Title: The Stairs Between Us Description: How Bong Joon-ho’s Parasite reveals the architecture of the lives we build, climb, and descend every day.
Someone drew a line between aspiration and infiltration. The question worth sitting with is not whether that line exists, but who had the authority to draw it, and whether the rest of us ever agreed to its terms.
This is not a question about morality. It is a question about architecture. About the literal and figurative structures we move through every day without noticing how they tilt the ground beneath our feet. In 2019, Bong Joon-ho released 『Parasite』, a film that earned four Academy Awards and became the first non-English language picture to win Best Picture. The world celebrated the achievement as a barrier broken, a ceiling shattered. But the film itself is about something more unsettling than barriers. It is about the ones we cannot see, the ones built into the slope of a street or the depth of a basement, the ones that smell like something we can’t quite name.

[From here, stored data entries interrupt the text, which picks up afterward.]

/-! ### Steps -/

/-- The model's own (log 4, log 11), on 00_scope.md section 5: the word at the head of the stimuli is decoded and
executed; around it the step drops the word from the stimuli, presents its read-port inputs, and clears what the step
before showed. -/
def Obligations.StepExecutesTheDecodedWord : Prop :=
  ∀ (s : State) (w : Byte) (rd : ReadSel) (rest : List Stimulus) (i : Instr),
    s.stimuli = .word w rd :: rest → decodeWord w = .instr i →
      step s = exec i { s with
        stimuli := rest
        rd := rd
        obs := { s.obs with redraw := false, noted := [], reply := none } }

/-- R64: the reserved words are refused in a trace; the reserved values of the command port cause no step. -/
def Obligations.ReservedWordsTakeNoStep : Prop :=
  (∀ (s : State) (w : Byte) (rd : ReadSel) (rest : List Stimulus), s.stimuli = .word w rd :: rest →
    w.extractLsb' 2 3 ≠ 0 ∨
      w ∈ ([0x01, 0x02, 0x03, 0x40, 0x41, 0x61, 0x62, 0x63, 0x81, 0x82, 0x83, 0xA1, 0xA2, 0xA3, 0xC1, 0xC2, 0xC3,
        0xE3] : List Byte) →
      ∃ why, step s = .refused (.reservedWord w why)) ∧
  (∀ p : Pins, p.cmdOp = 0b001 ∨ p.cmdOp = 0b010 → commandOfPins p = none)

/-- The model's choice (log 5), on 70_reset_and_hazards.md section 6: with nothing left to do a step is a `NOP`. -/
def Obligations.StepWithNothingToDoIsNop : Prop :=
  ∀ s : State, s.stimuli = [] →
    step s = .next { s with obs := { s.obs with redraw := false, noted := [], reply := none } }

/-- 60_exceptions.md section 1 and 93_implementation_defined.md part 1: every operation completes in every state, no step
faults, and a step stops only at a reserved word. -/
def Obligations.EveryOperationCompletesAndNoStepFaults : Prop :=
  (∀ (i : Instr) (s : State), ∃ t, exec i s = .next t) ∧
  (∀ s : State, (∃ t, step s = .next t) ∨
    ∃ w rd rest why, s.stimuli = .word w rd :: rest ∧ decodeWord w = .reserved why ∧
      step s = .refused (.reservedWord w why))

/-! ### The Bus State Machine -/

/-- R81: the whole effect is the note of X2. -/
def Obligations.DataEdgeWithClockLowChangesNothing : Prop :=
  ∀ (s : State) (sda : Level), s.capturing = true →
    exec (.sdaEdge .low sda) s = .next { s with obs := { s.obs with noted := s.obs.noted ++ [.spuriousEdge] } }

/-- 40_bus_state_machine.md section 2, stop condition: `Idle`, a redraw, and nothing else; the partial byte stays. -/
def Obligations.StopConditionReturnsToIdle : Prop :=
  ∀ s : State, s.capturing = true → s.busState = .started →
    exec (.sdaEdge .high .high) s =
      .next { s with
        busState := .idle
        obs := { s.obs with redraw := true, redraws := s.obs.redraws + 1 } }

/-- R84: the first start condition primes and does not move `activeIndex`, which is 0, and the clocks that follow go to
frame 0, which is clear in a session that has just begun. -/
def Obligations.FirstStartConditionPrimes : Prop :=
  (∀ s : State, s.capturing = true → s.primed = false →
    exec (.sdaEdge .high .low) s = .next { s with busState := .started, primed := true }) ∧
  (∀ s : State, BlockInv s → s.primed = false → s.activeIndex = 0) ∧
  (∀ (s : State) (d : Level), s.capturing = false → 1 ≤ s.cfg.N →
    ∃ t, execAll [.cmdStart, .sdaEdge .high .low, .sclRise d] s = .next t ∧ t.activeIndex = 0 ∧
      t.byteAt 0 0 = bitOfLevel d ∧ t.bitIndexOf 0 = 1 ∧ t.byteIndexOf 0 = 0)

/-- R85: the next frame opens, already clear, and the store with the frame left behind is not written. -/
def Obligations.LaterStartConditionOpensTheNextFrame : Prop :=
  ∀ s : State, s.capturing = true → s.primed = true → s.activeIndex + 1 < s.cfg.M →
    exec (.sdaEdge .high .low) s =
      .next { s with busState := .started, activeIndex := s.activeIndex + 1 } ∧
    (BlockInv s → s.bitIndexOf (s.activeIndex + 1) = 0 ∧ s.byteIndexOf (s.activeIndex + 1) = 0 ∧
      ∀ k < s.cfg.N, s.byteAt (s.activeIndex + 1) k = 0 ∧ s.ackAt (s.activeIndex + 1) k = false)
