-- ==== Sys2Proof/Laws/PerInstr.lean ====
section
/-! SUPPORT. The per-instruction family EncodeLegal: the encoder gives every operation one of the 14 legal words. -/

/-- The word of the operation has its zero field clear, is one of the 14 legal words of R65 and is not among the reserved
words of R64. -/
def Sys2Proof.Laws.EncodeLegal.Statement (i : Sys2Proof.Instr) : Prop :=
  Sys2Proof.wordZero (Sys2Proof.encode i) = 0 ∧ Sys2Proof.encode i ∈ Sys2Proof.legalWords ∧
    Sys2Proof.reservedWord (Sys2Proof.encode i) = false

namespace Sys2Proof.Laws.EncodeLegal

theorem nop : Statement .nop := by unfold Statement; decide

theorem sdaEdge (scl sda : Level) : Statement (.sdaEdge scl sda) := by
  unfold Statement; cases scl <;> cases sda <;> decide

theorem sclRise (sda : Level) : Statement (.sclRise sda) := by unfold Statement; cases sda <;> decide

theorem cmdStart : Statement .cmdStart := by unfold Statement; decide

theorem cmdStop : Statement .cmdStop := by unfold Statement; decide

theorem cmdSelNext : Statement .cmdSelNext := by unfold Statement; decide

theorem cmdSelPrev : Statement .cmdSelPrev := by unfold Statement; decide

theorem getFrameCount : Statement .getFrameCount := by unfold Statement; decide

theorem getBusState : Statement .getBusState := by unfold Statement; decide

theorem getFrame : Statement .getFrame := by unfold Statement; decide

end Sys2Proof.Laws.EncodeLegal
end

The question Parasite poses is not “why do the poor suffer?” That’s too easy, too comfortable. The question is closer to this: if you found a door that led into someone else’s life, one with warm light and clean surfaces and the particular silence that only money can buy, how far would you walk through it before you stopped recognizing yourself?
We like to imagine we know the answer. We don’t.
The Rain Falls Differently Here
The story begins with the Kim family, four people living in a semi-basement apartment in Seoul. Their windows sit at street level, which means they watch the legs of passersby and receive the runoff of the city when it rains. They fold pizza boxes for a living and steal Wi-Fi from the coffee shop upstairs. They are not desperate in the cinematic sense. They laugh, they scheme, they love each other with a scrappy loyalty that feels more real than anything the wealthy Park family, living high on a hill in a modernist mansion, will display over the course of the film.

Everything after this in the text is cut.